>>>>>

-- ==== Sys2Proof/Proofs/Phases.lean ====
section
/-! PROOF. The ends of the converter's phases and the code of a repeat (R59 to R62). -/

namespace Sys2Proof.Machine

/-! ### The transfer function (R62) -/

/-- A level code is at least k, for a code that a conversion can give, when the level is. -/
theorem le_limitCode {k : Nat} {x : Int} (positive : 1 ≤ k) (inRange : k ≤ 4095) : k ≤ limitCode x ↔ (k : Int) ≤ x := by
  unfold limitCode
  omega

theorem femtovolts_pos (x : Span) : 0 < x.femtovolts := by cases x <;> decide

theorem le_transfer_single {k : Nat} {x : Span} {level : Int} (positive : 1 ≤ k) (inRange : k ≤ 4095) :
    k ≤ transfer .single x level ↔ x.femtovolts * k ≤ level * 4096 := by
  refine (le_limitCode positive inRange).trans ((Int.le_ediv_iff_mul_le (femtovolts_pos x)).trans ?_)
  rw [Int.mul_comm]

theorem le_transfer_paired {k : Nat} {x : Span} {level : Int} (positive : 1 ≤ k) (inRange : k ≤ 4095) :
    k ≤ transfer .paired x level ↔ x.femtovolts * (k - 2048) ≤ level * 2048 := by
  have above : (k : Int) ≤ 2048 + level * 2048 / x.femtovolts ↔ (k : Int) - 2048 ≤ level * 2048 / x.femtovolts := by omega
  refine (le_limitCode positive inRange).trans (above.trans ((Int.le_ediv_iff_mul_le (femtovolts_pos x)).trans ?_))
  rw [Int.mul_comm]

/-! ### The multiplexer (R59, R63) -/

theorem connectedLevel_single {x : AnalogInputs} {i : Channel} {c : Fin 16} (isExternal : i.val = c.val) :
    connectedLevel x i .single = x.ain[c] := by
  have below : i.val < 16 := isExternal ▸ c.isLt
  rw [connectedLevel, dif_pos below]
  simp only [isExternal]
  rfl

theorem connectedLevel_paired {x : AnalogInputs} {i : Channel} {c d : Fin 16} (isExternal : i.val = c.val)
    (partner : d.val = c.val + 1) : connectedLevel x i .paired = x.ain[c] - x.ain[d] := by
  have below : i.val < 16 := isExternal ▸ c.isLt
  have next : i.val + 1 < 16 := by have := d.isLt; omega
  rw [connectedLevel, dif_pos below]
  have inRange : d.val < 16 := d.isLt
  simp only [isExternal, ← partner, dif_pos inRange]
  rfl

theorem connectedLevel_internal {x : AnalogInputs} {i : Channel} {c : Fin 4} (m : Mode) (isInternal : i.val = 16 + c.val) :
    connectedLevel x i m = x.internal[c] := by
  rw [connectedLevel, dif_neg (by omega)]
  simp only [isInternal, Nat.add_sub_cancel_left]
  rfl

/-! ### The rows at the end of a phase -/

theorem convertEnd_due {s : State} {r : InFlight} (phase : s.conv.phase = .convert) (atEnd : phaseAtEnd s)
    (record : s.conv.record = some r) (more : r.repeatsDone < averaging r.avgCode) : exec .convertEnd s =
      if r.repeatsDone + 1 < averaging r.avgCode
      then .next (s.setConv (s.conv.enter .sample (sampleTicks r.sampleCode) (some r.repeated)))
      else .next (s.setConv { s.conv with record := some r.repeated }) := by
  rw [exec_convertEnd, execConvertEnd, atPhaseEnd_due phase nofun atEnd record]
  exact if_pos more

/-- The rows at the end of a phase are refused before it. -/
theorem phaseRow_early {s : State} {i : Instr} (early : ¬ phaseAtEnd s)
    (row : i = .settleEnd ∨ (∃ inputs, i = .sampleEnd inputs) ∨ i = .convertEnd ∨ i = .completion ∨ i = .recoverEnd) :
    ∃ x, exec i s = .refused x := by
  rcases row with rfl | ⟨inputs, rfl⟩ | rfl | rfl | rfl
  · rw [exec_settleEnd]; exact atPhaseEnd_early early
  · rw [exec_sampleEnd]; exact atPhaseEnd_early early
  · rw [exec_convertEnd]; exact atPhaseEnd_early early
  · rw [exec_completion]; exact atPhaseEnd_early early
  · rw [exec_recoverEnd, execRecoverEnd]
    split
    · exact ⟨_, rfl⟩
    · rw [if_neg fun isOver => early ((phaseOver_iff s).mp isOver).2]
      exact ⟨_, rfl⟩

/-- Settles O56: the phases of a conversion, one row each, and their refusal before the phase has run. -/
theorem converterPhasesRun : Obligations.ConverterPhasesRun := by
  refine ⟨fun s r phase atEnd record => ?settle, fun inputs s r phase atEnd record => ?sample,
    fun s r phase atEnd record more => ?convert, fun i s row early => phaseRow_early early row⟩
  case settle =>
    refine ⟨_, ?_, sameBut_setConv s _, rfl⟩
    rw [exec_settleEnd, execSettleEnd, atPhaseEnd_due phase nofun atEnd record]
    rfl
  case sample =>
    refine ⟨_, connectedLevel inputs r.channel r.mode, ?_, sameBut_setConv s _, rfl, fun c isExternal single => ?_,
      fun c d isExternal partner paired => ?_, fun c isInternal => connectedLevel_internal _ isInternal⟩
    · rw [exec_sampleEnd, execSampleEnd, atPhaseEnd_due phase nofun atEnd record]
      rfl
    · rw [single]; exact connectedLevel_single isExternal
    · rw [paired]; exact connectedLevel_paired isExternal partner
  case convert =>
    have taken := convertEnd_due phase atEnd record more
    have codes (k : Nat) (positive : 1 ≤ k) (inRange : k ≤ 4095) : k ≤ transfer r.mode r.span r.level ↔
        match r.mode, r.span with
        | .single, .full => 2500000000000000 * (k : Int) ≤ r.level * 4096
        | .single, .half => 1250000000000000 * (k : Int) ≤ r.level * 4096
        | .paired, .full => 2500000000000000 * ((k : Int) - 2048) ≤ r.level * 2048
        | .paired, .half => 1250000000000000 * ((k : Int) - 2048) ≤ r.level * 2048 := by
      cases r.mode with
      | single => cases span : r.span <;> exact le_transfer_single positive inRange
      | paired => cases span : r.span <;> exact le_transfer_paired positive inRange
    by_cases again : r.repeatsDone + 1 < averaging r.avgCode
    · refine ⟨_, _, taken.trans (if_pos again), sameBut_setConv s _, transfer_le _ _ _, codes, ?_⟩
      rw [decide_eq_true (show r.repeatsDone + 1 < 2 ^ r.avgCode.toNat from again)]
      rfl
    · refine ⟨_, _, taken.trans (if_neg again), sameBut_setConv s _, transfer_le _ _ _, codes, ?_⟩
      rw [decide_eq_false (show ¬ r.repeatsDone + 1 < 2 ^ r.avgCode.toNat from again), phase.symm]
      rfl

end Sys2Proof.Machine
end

<<<<<

**What is being asked:** Find each line of the data above that holds the word "next", then copy it.

**Finished exercise:**
  have next : i.val + 1 < 16 := by have := d.isLt; omega
      then .next (s.setConv (s.conv.enter .sample (sampleTicks r.sampleCode) (some r.repeated)))
      else .next (s.setConv { s.conv with record := some r.repeated }) := by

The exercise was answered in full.